What you have to do:
Your answer must be every line below, repeated exactly.

═══ Data ═══

-- ==== Sys2Proof/Laws/Instr.lean ====
section
/-! SUPPORT. The tables over the constructors of `Instr` that call themselves on a wrapped instruction, one equation a
constructor, so that no proof unfolds such a table: `encode`, `Instr.fetches` and `Instr.entry`. -/

namespace Sys2Proof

═══

Finished exercise:
-- ==== Sys2Proof/Laws/Instr.lean ====
section
/-! SUPPORT. The tables over the constructors of `Instr` that call themselves on a wrapped instruction, one equation a
constructor, so that no proof unfolds such a table: `encode`, `Instr.fetches` and `Instr.entry`. -/

namespace Sys2Proof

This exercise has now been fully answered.